**PROBLEM**
The answer must be every line of the records below that holds the word "TapBeat".

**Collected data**
/-- A tile that arrives intact at a tap restarts the count of the strikes that it had; one that is discarded keeps the
count, also of a boarding that does not ride (R371). DEDUCED, unsafe (log 34). -/
def State.watchTile (s : State) (x : Beat) (good : Bool) (key : TeamId × Int) : State :=
  s.mapBoard key.1 key.2 fun b =>
    if b.layer ≠ x.layer ∨ (b.struck.map Prod.fst) ≠ some x.tileKey then b
    else if good then { b with strike := 0, struck := none }
    else if b.struckLast x.tileKey s.beam.laps then { b with struck := some (x.tileKey, s.beam.laps) }
    else b

/-- A beat at a tap meets one boarding. -/
def State.boardBeat (s : State) (l : Layer) (x : Beat) (good : Bool) (key : TeamId × Int) : State :=
  match s.board? key.1 key.2 with
  | none => s
  | some b =>
    if b.layer ≠ x.layer then s
    else
      match b.state with
      | .riding => s.rideBeat key.1 b l x good
      | .armed =>
        if x.plane = 1 ∧ x.tile = 0 then
          if b.holds (s.tileCount key.1.bolt) l then
            let s := s.mapBoard key.1 key.2 fun b => { b with state := .riding }
            s.rideBeat key.1 { b with state := .riding } l x good
          else s.failBoard key.1 key.2 1
        else s
      | _ => s

/-- The writes that a beat would have made for boardings of killed teams: each is counted, until the layer's window or its
lap ends (R375). -/
def State.strayBeat (s : State) (tap : Nat) (x : Beat) (good : Bool) : State :=
  let mine := fun r : Return => r.layer == some x.layer && tapOf r.core == tap
  let hit := s.returns.filter mine
  let s := if good then hit.foldl (fun s r => s.addStale r.core 1) s else s
  if x.last || !good then { s with returns := s.returns.filter fun r => !mine r } else s

/-- BEAMRDY (R472). -/
def State.beamReady (s : State) : Trit := s.readyTrit 2259 2

/-- Whether the beam serves: the ring or the line and both feeders are in service (R358, R472, R473). DEDUCED, unsafe (log 35). -/
def State.beamServes (s : State) : Bool :=
  s.beamReady == .pos && s.readyTrit 2247 2 == .pos && s.readyTrit 2250 2 == .pos

/-- A beat meets what stands at a tap. -/
def State.meetTap (s : State) (die tap : Nat) (l : Layer) (x : Beat) (good : Bool) : State :=
  let s := if good then s else s.setDie die fun d => { d with beamflt := sat 54 (d.beamflt + 1) }
  let met := (s.tapBoardings tap).foldl (fun s b => s.boardBeat l x good b) s
  ((s.tapWatch tap).foldl (fun s b => s.watchTile x good b) met).strayBeat tap x good

/-- The first beat in the buffer of a tap whose die's clock runs (R438). -/
def State.heldBeat (s : State) (tap : Nat) : Option TapBeat :=
  if (s.dieAt (tap / 9)).relock then none else s.beam.buffered.find? fun b => b.tap == tap

/-- A tap takes a beat from its buffer, as one of the lap that brought it. -/
def State.takeHeld (s : State) (b : TapBeat) : State :=
  let laps := s.beam.laps
  let s := { s with beam := { s.beam with buffered := s.beam.buffered.erase b, laps := b.lap } }
  let s := if s.tapReady (b.tap / 9) (b.tap % 9) then s.meetTap (b.tap / 9) b.tap b.layer b.beat b.good else s
  { s with beam := { s.beam with laps := laps } }

/-- A beat reaches a tap: while its die relocks the tap holds it back (R438). -/
def State.reachTap (s : State) (die tap : Nat) (l : Layer) (x : Beat) (good : Bool) : State :=
  if (s.dieAt die).relock then
    { s with beam := { s.beam with buffered := s.beam.buffered ++ [⟨tap, l, x, good, s.beam.laps⟩] } }
  else s.meetTap die tap l x good

/-- The next beat of the lap reaches a tap (R358, R370, R371). -/
def State.nextBeat (s : State) (die tap : Nat) (found : BeatCheck) : State :=
  match s.beam.lap with
  | none => s
  | some lap =>
    let k := s.beam.passedBy tap
    if s.beatMayReach tap = false ∨ s.beamServes = false then s
    else
      match beatOf lap.layers k, (if k < lap.sent.length then lap.sent[k]? else s.placeBeat lap k found.fed) with
      | some (l, _, _, _), some x =>
        let fresh := decide (lap.sent.length ≤ k)
        let s := if fresh then ((lap.tileAt k).map fun pa => s.visit (s.homeOf .zero pa)).getD s else s
        let sent := if fresh then lap.sent ++ [x] else lap.sent
        let s := { s with beam := { s.beam.pass tap with lap := some { lap with sent := sent } } }
        s.reachTap die tap l x (found.intact && x.kind == 0)
      | _, _ => s

/-- BEAT_ARRIVAL: a tap takes the first beat that it holds back, else the next beat of the lap (R358, R370, R371, R438).
DESIGN CHOICE, safe (log 13). -/
def execBeatArrival (die pair : Nat) (found : BeatCheck) (s : State) : Host.Outcome State Fault Refusal :=
  let tap := 9 * die + pair
  match s.heldBeat tap with
  | some b => .next (s.takeHeld b)
  | none => .next (s.nextBeat die tap found)

/-! ### Control (R364 to R367, R373, R374) -/

/-- The strikes of a boarding as they stood before the lap in progress, which stands for the lap before it: an abandoned
lap neither adds a strike nor restarts a count (R367). -/
def Boarding.unstruck (b : Boarding) : Boarding :=
  { b with strike := b.before.1, struck := b.before.2.map fun x => (x.1, x.2 + 1) }

/-- The lap in progress is abandoned, with the beats of it that taps hold back: every riding boarding is armed again, and the
strike counts stand as they did before the lap, unless it is over already (R367, R373). -/
def State.abandonLap (s : State) : State :=
  let back := !s.lapOver
  let held := if back then s.beam.buffered.filter fun x => x.lap != s.beam.laps else s.beam.buffered
  let s := { s with beam := { s.beam with lap := none, passed := [], buffered := held, stopAtEnd := false }
                    returns := s.returns.filter fun r => r.layer.isNone }
  { s with teams := s.teams.map fun m : Team =>
      { m with boardings := m.boardings.map fun b =>
          let b := if back && (b.atTap || b.state == .held) then b.unstruck else b
          if b.state = .riding then { b with state := .armed } else b } }

/-- Whether a layer carries the tile of a key (R361, R371). -/
def Layer.carries (l : Layer) (key : Int) : Bool :=
  decide (trits key 14 0 < l.tiles) && (trits key 15 15 == 1 || l.planes == 2)

/-- The strike counts as a lap begins; a lap that does not carry the tile that they count leaves them to the next
(R371, R372). DEDUCED, unsafe (log 34). -/
def State.markCounts (s : State) (layers : List Layer) : State :=
  { s with teams := s.teams.map fun m : Team =>
      { m with boardings := m.boardings.map fun b =>
          { b with before := (b.strike, b.struck)
                   struck := b.struck.map fun x =>
                    if layers.any fun l => l.id == b.layer && l.carries x.1 then x else (x.1, x.2 + 1) } } }

/-- LAP_MARK: the feeder begins a lap with a mark, switching to an accepted program first (R362, R365).
DEDUCED, unsafe (log 34). -/
def execLapMark (s : State) : Host.Outcome State Fault Refusal :=
  if s.lapOver = false ∨ s.beamServes = false then .next s
  else
    let s := { s with beam := { s.beam with lap := none, passed := [], stopAtEnd := false } }
    let b := s.beam
    if b.enable ≠ 1 then .next s
    else
      let b := if b.nxst = 1 then { b with prog := b.next, next := 0, nxst := 0 } else b
      if b.prog = 0 then .next { s with beam := b }
      else
        let layers := (s.program b.prog).getD []
        .next ({ s with beam := { b with laps := sat 54 (b.laps + 1), lap := some ⟨layers, []⟩ } }.markCounts layers)

/-- BEAMNEXT: a write names the program to switch to, and 0 cancels (R365). -/
def execBeamnext (v : Int) (s : State) : Host.Outcome State Fault Refusal :=
  .next { s with beam := { s.beam with next := v, nxst := 0 } }

/-- BEAM_PROGRAM_CHECK: the pending check sets NXST (R361, R365). -/
def execBeamProgramCheck (s : State) : Host.Outcome State Fault Refusal :=
  if s.beam.next = 0 ∨ s.beam.nxst ≠ 0 ∨ s.beamServes = false then .next s
  else .next { s with beam := { s.beam with nxst := if (s.program s.beam.next).isSome then 1 else -1 } }

/-- BEAMCTL_STEP: the bounds of the beam step, and the step that FIXSTEP fixes (R364, R366). -/
def execBeamctlStep (lo fix : Int) (s : State) : Host.Outcome State Fault Refusal :=
  if 1 ≤ lo ∧ lo ≤ 9 ∧ 0 ≤ fix ∧ fix ≤ 9 then
    .next { s with beam := { s.beam with minstep := lo, fixstep := fix, step := if fix = 0 then s.beam.step else fix } }
  else .next s

/-- ENABLE is written +: ignored while BEAMRDY is -; an order to end the lap is withdrawn (R367, R374). -/
def execBeamEnableRun (s : State) : Host.Outcome State Fault Refusal :=
  if s.beamReady = .neg then .next s
  else .next { s with beam := { s.beam with enable := 1, stopAtEnd := false } }

/-- ENABLE is written 0: a lap in progress is sent to its end; a write that leaves ENABLE at 0 orders nothing (R367). -/
def execBeamEnableIdle (s : State) : Host.Outcome State Fault Refusal :=
  .next { s with beam := { s.beam with
    enable := 0
    stopAtEnd := if s.beam.enable = 1 then s.beam.lap.isSome else s.beam.stopAtEnd } }

/-- ENABLE is written -: the feeder stops and the lap in progress is abandoned (R367). -/
def execBeamEnableStop (s : State) : Host.Outcome State Fault Refusal :=
  .next { s with beam := { s.beam with enable := -1 } }.abandonLap

/-- What every fence does beside its own effects: a replacement request and MSI-X vector 0 (R475). DEDUCED, unsafe (log 38). -/
def State.fenced (s : State) : State :=
  let s := s.setReady 2259 3 .pos
  { s with msix := s.msix ++ [0] }

/-- A trit becomes -, which fences its unit (R474). -/
def State.markFence (s : State) (w i : Nat) : State := (s.setReady w i .neg).fenced

/-- A link is fenced (R431). -/
def State.fenceLink (s : State) (link : Nat) : State := { s with linksOut := s.linksOut ++ [link] }.fenced

/-- BEAM_STOP: no line of stops reaches every tap: BEAMRDY becomes -, and every boarding at a tap fails (R374). -/
def execBeamStop (s : State) : Host.Outcome State Fault Refusal :=
  if s.beamReady = .neg then .next s
  else
    let s := { s.markFence 2259 2 with beam := { s.beam with enable := -1 } }.abandonLap
    let all := (s.teams.filter fun m : Team => m.state = .resident).flatMap fun m =>
      (m.boardings.filter Boarding.atTap).map fun b => (m.id, b.num)
    .next (all.foldl (fun s b => s.noBeam b.1 b.2) s)

/-- BEAM_LINK_FAILURE: the link is fenced; the ring folds at its first broken link, and stops at the second (R373,
R374). DEDUCED, unsafe (log 38). -/
def execBeamLinkFailure (link : Nat) (s : State) : Host.Outcome State Fault Refusal :=
  if link < 1 ∨ 29 < link ∨ s.beam.seg = link ∨ s.linksOut.contains link = true then .next s
  else if s.beam.seg = 0 then .next { s.fenceLink link with beam := { s.beam with seg := link } }.abandonLap
  else execBeamStop (s.fenceLink link)

/-- LINK_FENCE: traffic routes around a fenced link (R431); of a link of the ring or the line the beam fails as R373 and
R374 say. DEDUCED, unsafe (log 38). -/
def execLinkFence (link : Nat) (s : State) : Host.Outcome State Fault Refusal :=
  if 1 ≤ link ∧ link ≤ 29 then execBeamLinkFailure link s
  else if s.linksOut.contains link then .next s
  else .next (s.fenceLink link)

/-! ### BOARD, UNBOARD and BEAMST (R391 to R393) -/

/-- The boarding of a descriptor: its destination and the range it locks, or the value outside its limit. -/
def State.boardDest (s : State) (t : Thread) (tile : Bool) (b : Nat) : Option (BoardDest × List LockRange) :=
  let layer := t.readG b
  let x := t.readG (b + 1)
  let c := t.readG (b + 2)
  if layer < 0 ∨ 728 < layer then none
  else if tile then
    if 0 ≤ x ∧ x < s.tileCount t.id.bolt then some (.tile x.toNat, []) else none
  else if 0 ≤ x ∧ x % 81 = 0 ∧ 1 ≤ c ∧ x + 729 * c ≤ s.scratchSize t.id.bolt then
    some (.scratch x c, [⟨true, x, x + 729 * c - 1, true⟩])
  else none

/-- The tile registers that a destination holds (R391). -/
def BoardDest.tiles (d : BoardDest) : List Nat :=
  match d with
  | .scratch _ _ => []
  | .tile k => [k, k + 1]

/-- The boardings a team keeps: those that stand, and the 27 most recent (R391). -/
def keptBoards (next : Int) (l : List Boarding) : List Boarding :=
  l.filter fun b => b.atTap || b.state == .held || decide ((next - b.num) % p3 18 ≤ 27)

/-- Registers a boarding once its tap has room and its range is free (R368); the executing threads hold
until then. DEDUCED, unsafe (log 34). DEDUCED, unsafe (log 44). -/
def State.register (s : State) (t : Thread) (ts : List Thread) (d : Nat) (layer : Int) (dest : BoardDest)
    (ranges : List LockRange) (sync : SyncLoc) : State :=
  match s.team? t.team with
  | none => s
  | some m =>
    let b : Boarding := { num := m.nextBoard, core := t.core, issuer := t.id, layer := layer, dest := dest,
                          sync := sync, state := .armed, stat := 0, strike := 0, struck := none, before := (0, none) }
    let stopped := s.beamReady == .neg
    let room := decide ((s.tapBoardings (tapOf t.core)).length < Config.tapBoardings)
    let locked := if ranges.isEmpty then some s else s.lockAll m.cores t.team (.board b.num) ranges false
    match locked with
    | none => s.holdHere ts
    | some s' =>
      if room then
        let s := s'.mapTeam t.team fun m =>
          let next := wrap 18 (m.nextBoard + 1)
          { m with boardings := keptBoards next (m.boardings ++ [b]), nextBoard := next }
        let s := if stopped then s.noBeam t.team b.num else s
        s.giveAll ts d (b.num * p3 9)
      else s.holdHere ts

/-- BOARD and BOARD.tile for a group (R391). -/
def boardGroup (tile : Bool) (d b : Nat) (p : Place) (t : Thread) (ts : List Thread) (s : State) : Except Cause State :=
  match s.boardDest t tile b with
  | none => .error ⟨1, 5, 0⟩
  | some (dest, ranges) =>
    match s.syncPlace t p .store with
    | .error c => .error c
    | .ok (sync, _) =>
      let s := ts.foldl (fun s t => s.drainOps t.id) s
      let s := s.quiesce t.team t.grp dest.tiles
      .ok (s.register t ts d (t.readG b) dest ranges sync)

def boardUses (d b : Nat) (p : Place) : List RegUse := [gUse d, gUse b, gUse (b + 1), gUse (b + 2), placeUse p]

def execBoard (gd : Guard) (d b : Nat) (p : Place) (s : State) : Host.Outcome State Fault Refusal :=
  s.forGroups gd (boardUses d b p) (boardGroup false d b p)

def execBoardTile (gd : Guard) (d b : Nat) (p : Place) (s : State) : Host.Outcome State Fault Refusal :=
  s.forGroups gd (boardUses d b p) (boardGroup true d b p)

/-- The boarding number that a handle names (R391). -/
def boardNum (h : Int) : Option Int := if trits h 8 0 = 0 then some (trits h 26 9) else none

def State.handled (s : State) (team : TeamId) (h : Int) : Option Boarding :=
  match boardNum h with
  | none => none
  | some n => s.board? team n

def execUnboard (gd : Guard) (d b : Nat) (s : State) : Host.Outcome State Fault Refusal :=
  s.lanes gd [cUse d, gUse b] fun t s =>
    match s.handled t.team (t.readG b) with
    | none => .ok (s.mapThread t.id fun t => (t.writeC d .zero).advance)
    | some x =>
      let s' := if x.atTap then s.failBoard t.team x.num 2 else s
      .ok (s'.mapThread t.id fun t => (t.writeC d (if x.atTap then .pos else .zero)).advance)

**RESULT OF THIS TASK**
def State.heldBeat (s : State) (tap : Nat) : Option TapBeat :=
def State.takeHeld (s : State) (b : TapBeat) : State :=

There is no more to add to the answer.